• WHAT THE TASK REQUIRES
From the listing below, reproduce word for word the part that opens with the line containing "let n := s.lifeSec" and closes with the line containing "let s := s.gradeSplit"; reproduce nothing else.

• DATA FOR REVIEW
/-- The frame as port `p` sends it (R294, R295); none: it is discarded, at PN exhaustion or for want of a key, which counts as
exhaustion (R460, log entry 72). -/
def State.protect (s : State) (p : Nat) (f : List Byte) : Option (List Byte) × State :=
  if p != 0 || !s.macsecOn || (frameType f).1 == 0x88F7 then (some f, s)
  else
    let s := s.macsecTurn
    let m := s.eth.ms
    let exhausted := (s.inc ETH.MS_PN_EXH_CNT).setBit ETH.EVT 13
    if m.pn = 0xFFFFFFFF then (none, exhausted)
    else
      match Map.get none m.txKeys m.txAn with
      | none => (none, exhausted)
      | some key =>
        let pn := m.pn + 1
        let s := (s.modMs (fun m => { m with pn := pn })).when (pn == s.rd ETH.MS_PN_THR) (·.setBit ETH.EVT 12)
        (some (macsecSeal (s.bit ETH.MS_CTL 1) key (s.bit ETH.MS_CTL 2) m.txAn pn s.sci f), s.macsecTurn)

/-- A received frame after MACsec (R294); none: it is discarded. -/
def State.unprotect (s : State) (p : Nat) (f : List Byte) : Option (List Byte) × State :=
  let t := be (slice f 12 2)
  if p != 0 || !s.macsecOn || (frameType f).1 == 0x88F7 then (some f, s)
  else if t != 0x88E5 then
    if s.bit ETH.MS_CTL 3 then (none, (s.inc ETH.MS_UNPROT_CNT).setBit ETH.EVT 14) else (some f, s)
  else
    let an := be (slice f 14 1) % 4
    let pn := be (slice f 16 4)
    let bad := (s.inc ETH.MS_ICV_ERR_CNT).setBit ETH.EVT 14
    match Map.get none s.eth.ms.rxKeys an with
    | none => (none, bad)
    | some key =>
      match macsecOpen (s.bit ETH.MS_CTL 1) key f with
      | none => (none, bad)
      | some g =>
        let expect := Map.get 0 s.eth.ms.rxNext an
        if s.bit ETH.MS_CTL 4 && decide (pn + s.getF ETH.MS_CTL 16 16 < expect) then
          (none, (s.inc ETH.MS_REPLAY_CNT).setBit ETH.EVT 14)
        else (some g, s.modMs (fun m => { m with rxNext := Map.set 0 m.rxNext an (max expect (pn + 1)) }))

/-! ### Sending -/

/-- A frame padded to the shortest the MAC sends. -/
def padFrame (f : List Byte) : List Byte := f ++ List.replicate (60 - f.length) 0

/-- A frame as the MAC sends it: padded, with its FCS (R252). -/
def wireFrame (f : List Byte) : List Byte := padFrame f ++ leBytes 4 (crc32 (padFrame f))

/-- A frame starts on port `p` at device time `t`; the wire is free again after its FCS and the gap (R291). -/
def State.startFrame (s : State) (p t : Nat) (f : List Byte) : State :=
  s.modPort p (fun x => { x with sent := some { bytes := wireFrame f, at_ := t }, busyUntil := t + s.wireTime p ((padFrame f).length + 24) })

/-- The port carries traffic (R280, R291). -/
def State.carries (s : State) (p : Nat) : Bool := (s.prt p).link == .up && !(s.prt p).fault

/-! ### Messages of Meridian (R312, R319-R321) -/

/-- clockIdentity (R312). -/
def State.clockIdentity (s : State) : List Byte :=
  let a := beBytes 6 s.uplAddress
  a.take 3 ++ [0xFF, 0xFE] ++ a.drop 3
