-- ==== Sys2Proof/Machine/Domains.lean ====
section
/-! DEFINITION. Requests for power domains (R28-R30, R505-R509). -/

namespace Sys2Proof.Machine

/-- The domain of sequencer `q` (R30, R36). -/
def seqDomain (q : Nat) : Nat :=
  if q < 8 then 3 else if q < 16 then 4
  else if q < 24 then 3 else if q < 32 then 4 else if q = 32 then 3 else if q = 33 then 4
  else if q = 34 then 2 else if q < 39 then 5 else if q < 43 then 6 else 7

/-- Sequencer `q` has a non-empty table in the set. The store's table is its map: one with queue descriptors and no map entry counts as
empty. DESIGN CHOICE (log entry 164). -/
def TableSet.runs (t : TableSet) (q : Nat) : Bool :=
  if q < 16 then !(nth [] t.link q).isEmpty
  else if q < 34 then !(nth (0, []) t.fe (q - 16)).2.isEmpty
  else if q = 34 then !t.store.map.isEmpty
  else if q < 43 then !(nth [] t.cluster (q - 35)).isEmpty
  else if q = 43 then !t.pkt.isEmpty
  else if q = 44 then !t.launch.isEmpty
  else !t.trig.isEmpty

/-- The set gives domain `d` scheduled traffic (R29, R30). -/
def TableSet.uses (t : TableSet) (d : Nat) : Bool :=
  (upto 46).any (fun q => seqDomain q == d && t.runs q) || (t.loads.passQ.isSome && (d == 2 || d == 7))

/-- Why a request for domain `d` is refused (R506). -/
def State.domRefusal (s : State) (d : Nat) (on : Bool) : Option Nat :=
  let lower := d == 2 && (upto 8).any (fun x => decide (3 ≤ x) && s.dom x != .off)
  if (on && decide (3 ≤ d) && !s.domOn 2) || (!on && lower) then some 1
  else if !on && (s.sched.cur.uses d || (s.sched.old.any (·.uses d)) || (s.sched.next.any (fun n => n.set.any (·.uses d)))) then some 2
  else if !on && s.power.testDoms.contains d then some 3
  else if d < 2 then some 4
  else if s.mode = 2 ∨ s.mode = 7 then some 5
  else none

/-- A request for domain `d`, evaluated now (R506-R508); one that meets a change in progress waits. -/
def State.domRequest (s : State) (d : Nat) (on : Bool) : State :=
  if s.dom d = .rising ∨ s.dom d = .falling then { s with power := { s.power with waiting := s.power.waiting ++ [(d, on)] } }
  else
    match s.domRefusal d on with
    | some r => ((s.inc PWR.DOM_REF_CNT).wr PWR.DOM_REF (2 ^ 31 + 256 * r + d)).setBit PWR.EVT 2
    | none =>
      let s := s.putBit PWR.DOM_REQ d on
      if on && s.dom d == .off then s.setDom d .rising
      else if !on && s.dom d == .up then (s.setDom d .falling).dmaOff d
      else s

/-- A change of domain `d` has ended: the requests that waited for it are evaluated (R507). -/
def State.domWaiters (s : State) (d : Nat) : State :=
  let mine := s.power.waiting.filter (fun p => p.1 == d)
  let s : State := { s with power := { s.power with waiting := s.power.waiting.filter (fun p => p.1 != d) } }
  s.each mine (fun s p => s.domRequest p.1 p.2)

end Sys2Proof.Machine
end

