-- ==== Sys2Proof/Machine/Journal.lean ====
section
/-! DEFINITION. The life journal (R486-R492): the records, the sectors that hold them, writing and reading. -/

namespace Sys2Proof.Machine

/-! ### Calendar and life counters (R482, R491) -/

/-- AON cycles, of 32.768 kHz, since the state after reset. -/
def State.aonCycle (s : State) : Nat := s.now * 32768 / 1000000000

/-- The RTC in ticks of 32.768 kHz. -/
def State.rtcTicks (s : State) : Nat :=
  if s.aonCycle < s.alm.rtcAt then s.alm.rtcWas.1 + (s.aonCycle - s.alm.rtcWas.2) else s.alm.rtc + (s.aonCycle - s.alm.rtcAt)

/-- The RTC's whole seconds, 40 bits. -/
def State.rtcSec (s : State) : Nat := s.rtcTicks / 32768 % 2 ^ 40

/-- Power-on seconds not yet recorded (PWR.LIFE_SEC). -/
def State.lifeSec (s : State) : Nat :=
  min 0xFFFFFFFF (s.rd PWR.LIFE_SEC + match s.alm.lifeAt with
    | some a => (s.now - a) / 1000000000
    | none => 0)

/-- LIFE_SEC brought up to date; the fraction of a second goes on counting. -/
def State.lifeUpdate (s : State) : State :=
  let n := s.lifeSec
  (s.wr PWR.LIFE_SEC n).modAlm (fun a => { a with lifeAt := a.lifeAt.map (fun t => t + (s.now - t) / 1000000000 * 1000000000) })

/-- Power-on seconds, journal plus shadow. -/
def State.powerSec (s : State) : Nat := s.alm.posSec + s.lifeSec

/-- The seconds of the shadow that no grade has yet go to the grade in force (R487). The shadow has no grades: what it holds from
before this wake counts for the grade of the wake. DEDUCED (log entry 201). -/
def State.gradeSplit (s : State) : State :=
  let s := s.lifeUpdate
  let g := s.getF ALM.STAT 8 2
  s.modAlm (fun a => { a with gradeShadow := setNth a.gradeShadow g (nth 0 a.gradeShadow g + (s.rd PWR.LIFE_SEC - a.gradeShadow.sum)) })

/-- The shadow is added to the totals and cleared in the same cycle (R491). -/
def State.recordLife (s : State) : State :=
  let s := s.gradeSplit
  let s := s.modAlm (fun a => { a with posSec := a.posSec + s.rd PWR.LIFE_SEC, keyCyc := a.keyCyc + s.rd PWR.LIFE_KEY,
                                       gradeSec := (upto 3).map (fun g => nth 0 a.gradeSec g + nth 0 a.gradeShadow g), gradeShadow := [0, 0, 0] })
  (s.wr PWR.LIFE_SEC 0).wr PWR.LIFE_KEY 0

/-! ### Blocks (R487) -/

/-- A record before it has its place: TYPE, time, number of blocks, blocks. -/
structure Rec where
  type : Nat
  time : Nat
  n : Nat
  body : List Byte

/-- The total bytes of a record. -/
def Rec.len (r : Rec) : Nat := 20 + r.body.length

/-- The bytes of a record with SEQ `seq`. -/
def Rec.bytes (r : Rec) (seq : Nat) : List Byte :=
  let b := [0x4A, 0x52, BitVec.ofNat 8 r.type, 1] ++ leBytes 4 seq ++ leBytes 2 r.len ++ leBytes 2 r.n ++ leBytes 4 r.time ++ r.body
  b ++ leBytes 4 (crc32c b)

/-- A block: its ID, a reserved byte, its LEN, its data. -/
def block (id : Nat) (data : List Byte) : List Byte := leBytes 2 id ++ leBytes 2 data.length ++ data

/-- A signed value of `n` bytes, little-endian. -/
def leInt (n : Nat) (i : Int) : List Byte := leBytes n (tc (8 * n) i)

/-- The counters of the LINK block, in order (R487). -/
def linkCounters (n : Nat) : List Nat :=
  [LNK.CV_CNT n, LNK.DISP_CNT n, LNK.HCRC_CNT n, LNK.TCRC_CNT n, LNK.TRAIN_FAIL_CNT n, LNK.CLAMP_CNT n, LNK.LOS_CNT n, LNK.EIDLE_MISS_CNT n]

/-- Almanac reads the live counters of the links into its totals (R492). -/
def State.readLinks (s : State) : State :=
  s.each ((upto 16).flatMap (fun n => ((linkCounters n).zip (upto 8)).map (fun p => (8 * n + p.2, p.1)))) (fun s p =>
    let v := s.rd p.2
    let last := Map.get 0 s.alm.linkRead p.1
    let d := if v < last then v else v - last
    s.modAlm (fun a => { a with linkTotal := Map.set 0 a.linkTotal p.1 (Map.get 0 a.linkTotal p.1 + d), linkRead := Map.set 0 a.linkRead p.1 v }))

/-- The UNITS block. -/
def State.unitsBlock (s : State) : List Byte :=
  (upto 26).flatMap (fun u =>
    let r := Map.get {} s.alm.units u
    leBytes 1 (b2n r.oos + 2 * b2n r.suspect + 4 * b2n r.memFault) ++ leBytes 1 r.logic ++ leBytes 1 r.mem ++ [0] ++ leBytes 2 r.fails ++ leBytes 2 r.passes)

• ANSWER FOR THIS EXERCISE
  let n := s.lifeSec
  (s.wr PWR.LIFE_SEC n).modAlm (fun a => { a with lifeAt := a.lifeAt.map (fun t => t + (s.now - t) / 1000000000 * 1000000000) })

/-- Power-on seconds, journal plus shadow. -/
def State.powerSec (s : State) : Nat := s.alm.posSec + s.lifeSec

/-- The seconds of the shadow that no grade has yet go to the grade in force (R487). The shadow has no grades: what it holds from
before this wake counts for the grade of the wake. DEDUCED (log entry 201). -/
def State.gradeSplit (s : State) : State :=
  let s := s.lifeUpdate
  let g := s.getF ALM.STAT 8 2
  s.modAlm (fun a => { a with gradeShadow := setNth a.gradeShadow g (nth 0 a.gradeShadow g + (s.rd PWR.LIFE_SEC - a.gradeShadow.sum)) })

/-- The shadow is added to the totals and cleared in the same cycle (R491). -/
def State.recordLife (s : State) : State :=
  let s := s.gradeSplit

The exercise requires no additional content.